Abstract 3387: Enhancing the predictability of human pharmacokinetics for antibody-drug conjugates (ADCs) using human FcRn transgenic mice

Abstract Introduction Accurate human pharmacokinetic (PK) prediction for antibody-drug conjugates (ADCs) remains a pivotal challenge in early discovery and preclinical stages. Wild-type (WT) mouse models poorly predict human PK due to species-specific FcRn interactions. While hFcRn transgenic models improve mAb PK prediction, their value for complex ADCs requires further validation. This study evaluates hFcRn and HSA/hFcRn transgenic mice using marketed ADCs to establish their role in translational DMPK assessment. Methods Four ADCs (T-DXd, T-DM1, SG, EV) were administered intravenously (10 mg/kg) to C57BL/6 WT, hFcRn, and HSA/hFcRn mice. Serial blood samples were collected over 28 days. Total antibody and ADC concentrations were measured by ELISA, free payloads by LC-MS/MS. PK parameters were derived via non-compartmental analysis. Results WT mice consistently overestimated ADC half-lives, while hFcRn transgenic models showed human-relevant values. HSA/hFcRn mouse half-lives correlated strongly with human (r2=0.95, p0.05) and NHP (r2=0.98, p0.01). Please find the comparison of PK parameters in the table 1. Furthermore, the platform successfully differentiated the stability characteristics between ADCs with stable (T-DXd) and more labile (EV) linkers, providing insights into ADC structure complexity and PK relationships. Conclusion This study demonstrates that hFcRn transgenic mouse model accurately recapitulates human-relevant PK profiles that directly address a major limitation of conventional WT mouse models. The implementation of this platform enables more reliable human PK predictions and informs FIH trial design, and also provides a strategic approach to de-risking ADC development through data-driven candidate selection, reducing early discovery and late-stage dependency on NHP studies, and accelerating the translation of promising ADC therapeutics into clinical evaluation. Citation Format: Xinhe Feng, Kefeng Gong, Weifang Wang, Xinhua Ding, Ludovic Bourre, Xiaolong Tu, Luke Yu.
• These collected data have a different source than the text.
/-- The entries `OMIT_FIRST_1` to `OMIT_FIRST_9` (R216 to R224) skip bytes from the front; a word shorter than that leaves no body. -/
def Obligations.OmitFirstEntries : Prop :=
  ∀ (p q : Byte) (s : State), s.fault = false → s.cfg.hasXform = true →
    (xOperandsOf s.port).word.toNat + (xOperandsOf s.port).len.toNat < 2 ^ s.cfg.aw →
    let word := s.wordAt (xOperandsOf s.port)
    EntryExpands (.omitFirst1 p q) s p q (word.drop 1) ∧
    EntryExpands (.omitFirst2 p q) s p q (word.drop 2) ∧
    EntryExpands (.omitFirst3 p q) s p q (word.drop 3) ∧
    EntryExpands (.omitFirst4 p q) s p q (word.drop 4) ∧
    EntryExpands (.omitFirst5 p q) s p q (word.drop 5) ∧
    EntryExpands (.omitFirst6 p q) s p q (word.drop 6) ∧
    EntryExpands (.omitFirst7 p q) s p q (word.drop 7) ∧
    EntryExpands (.omitFirst8 p q) s p q (word.drop 8) ∧
    EntryExpands (.omitFirst9 p q) s p q (word.drop 9)

/-- The size law (R226): an expansion is never longer than prefix, word and suffix together, and the case operations keep the length of
the body. -/
def Obligations.ExpansionSize : Prop :=
  ∀ (s : State) (e : Entry) (x : XOperands) (pre suf bytes : List Byte),
    fragment s.cfg e.prefixId = some pre → fragment s.cfg e.suffixId = some suf → s.expansion e x = some bytes →
      bytes.length ≤ pre.length + x.len.toNat + suf.length ∧
      (e.op = .uppercaseFirst ∨ e.op = .uppercaseAll ∨ e.op = .identity →
        bytes.length = pre.length + x.len.toNat + suf.length)

/-- A fragment (R202) is the bytes of the pool from its offset up to, not including, the first zero byte there; an offset with none is
ill-formed. -/
def Obligations.FragmentsOfPool : Prop :=
  ∀ (c : Config) (o : Byte),
    (∀ l, fragment c o = some l ↔
      (0 : Byte) ∉ l ∧ ∃ rest, c.pool.drop o.toNat = l ++ (0 : Byte) :: rest) ∧
    (fragment c o = none ↔ (0 : Byte) ∉ c.pool.drop o.toNat)
end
Enhancing the predictability of human pharmacokinetics for antibody-drug conjugates (ADCs) using human FcRn transgenic mice abstract. In: Proceedings of the American Association for Cancer Research Annual Meeting 2026; Part 1 (Regular Abstracts); 2026 Apr 17-22; San Diego, CA. Philadelphia (PA): AACR; Cancer Res 2026;86(7 Suppl):Abstract nr 3387.